見物か、或いは逃さぬ為か衆人環視の中、既に日は傾き、広場には大きな火が焚かれていた。
これはもしやアレか?丸焼きにして食べられるのではないか?
そう思っていた矢先である。
「良く来たな、お客人。手荒な歓迎になって済まない__だが男に対する扱いなぞこんな物で良かろう?」
獰悪な迄の嗜虐心を隠そうともせずに高みより凄惨に笑む一人の女。
頭に被るは怪鳥の頭骨、魔物の骨があしらわれた鎧は必要最低限の部分を覆う物であり、生命溢れる肢体を儘に投げ出している姿には一抹の媚も恥じらいも無く、それ故に艶めかしい。

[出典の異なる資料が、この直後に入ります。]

-- ==== Sys2Proof/Syntax.lean ====
section
/-! DEFINITION. The instruction set: every row of the opcode table, and the plain data its events carry. -/

namespace Sys2Proof

/-- Where an arrival at a barrier object comes from (R323, R326): it settles an object error by its source. -/
inductive ArrSrc where
  /-- An instruction of major 0x2E: the slot it issued from, its launch key and its context (R335). -/
  | instr (slot : Bool) (launch ctx : Nat)
  /-- An engine operation of a context of another core: partition, engine identifier, launch key and core × 2 + slot of its issuer
  (R51, R255, R342). -/
  | engine (part eng launch core : Nat)
  /-- DONEB of a retired launch (R40). -/
  | doneb (launch : Nat)
  /-- The event ring of a partition (R422). -/
  | evbar (part : Nat)
  /-- An upward arrival of the child object at the address, for the phase it carries (R324). -/
  | child (addr phase : Nat)
  /-- An upward arrival that came as a flit: source module, child address, phase (R435). -/
  | remote (mod addr phase part : Nat)
  /-- A `barrive` of another core's context: partition, launch key, core × 2 + slot (R335). -/
  | other (part launch core : Nat)
  deriving DecidableEq, Repr

/-- A 256-byte flit of R434, without its check code. -/
structure Flit where
  /-- Byte 0: 1 data, 2 read request, 3 acknowledgement, 4 arrival, 5 flip, 6 heartbeat, 7 refusal. -/
  kind : Nat
  /-- Byte 1 bit 0. -/
  poison : Bool
  /-- Bytes 2-3: source module. -/
  srcMod : Nat
  /-- Bytes 4-5: destination module. -/
  dstMod : Nat
  /-- Byte 6 bits[3:0]: source partition. -/
  srcPart : Nat
  /-- Byte 6 bits[7:4]: destination partition. -/
  dstPart : Nat
  /-- Bytes 8-15: the tag. -/
  tag : BitVec 64
  /-- Bytes 16-239: the payload used, at most 224 bytes. -/
  payload : List (BitVec 8)
  deriving DecidableEq, Repr

/-- One island's readings in an interval of R439. -/
structure IslandReading where
  /-- Package island, 0 to 127. -/
  island : Nat
  /-- Hottest sensor, degrees Celsius. -/
  temp : Nat
  /-- Heat flux, W/cm2. -/
  flux : Nat
  deriving DecidableEq, Repr

/-- The firmware image of R6 and R440, with what the fitted memory lets firmware record (R401, R438). -/
structure Image where
  /-- The check code holds (R440 step 1). -/
  good : Bool
  /-- MODID set from the image (R440 step 3). -/
  modid : BitVec 9
  /-- Compute layers named by the image; none means the default of R440 step 3. -/
  roles : Option (List Nat)
  /-- The root RCB's machine-physical address, written to ROOT. -/
  root : BitVec 64
  /-- Fitted HBM4E bytes (R401 target 0). -/
  hbm : Nat
  /-- Fitted LPDDR-6 bytes (R401 target 1). -/
  lpddr : Nat
  /-- CXL bytes enumerated behind expansion ports 0 and 1 (R438). -/
  cxl0 : Nat
  cxl1 : Nat
  /-- Rilot links that train (R440 step 4), each with the module that its heartbeats go to (R436). -/
  links : List (Nat × Nat)
  /-- R390, R440 step 3: the home hash it sets. -/
  hash : Nat
  /-- Memory cells the image loads: the root RCB and firmware's own structures (R440 step 3). -/
  cells : List (Nat × BitVec 8)
  deriving DecidableEq, Repr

篝火に照らされる黒肌には炎の揺らめきが呪術めいた彫り物に踊っていた。
一目で彼女こそがこの一派の頭目であると判るだけの覇気。
エルフ族特有の年若く小柄に見える姿に不釣り合いな、傍らに置かれた身の丈を超える巨大な
曲鉈が言葉少なにその武威を物語っていた。
「無論、構いはしない。冒険者パーティー鏖金の明星がリーダー、勇者候補、狗山座敷郎。拝謁の栄誉に浴する事、恐悦至極」
「ゲルゾーネスが一派、トリコセンサスは酋長、
ヴァルトメテル。男の癖に能書きが長いな??それとも全部名前か?ん?」
「失礼仕った、長ければ狗山と呼び捨てられよ」
「ああ、そうさせて貰おうグザンよ。クックックッ、それにしてもお主こんな時期に沼辺へ何用か?」
「沼地にて頻発する鉄砲水、加えて周辺地域への魔物の流入を受けて冒険者ギルド…つまりは困り事を引き受ける場所から解決せよとの依頼を受けて馳せ参じた。故あって仲間と逸れまい証文は手元に無い」
「構わん。構わんがグザンよ、沼辺の問題に外野の某かが首を突っ込もうとは気に入らんなぁ」
「貴殿らの土地を荒らすつもりは無い。それに被害規模を考えれば既に貴殿らだけの問題でも無い」
勝手に解決してくれるのであればそちらとしても都合が良い筈。
言外にそう滲ませるグザンに酋長は喉奥でクツクツと嗤う。
「ああ違う、違うのよ、お主が思っている様なそういうソレではない。私はただ_____男如きが私に口答えしたのが許せんのだ」
焚き火の熱すら瞬時に凍り付かせるが如き絶対零度の激情。
グザンを此処まで引き立ててきた番兵二人、それなりの手練れであろう彼女達をして喉奥から溢れる悲鳴を隠しきれない。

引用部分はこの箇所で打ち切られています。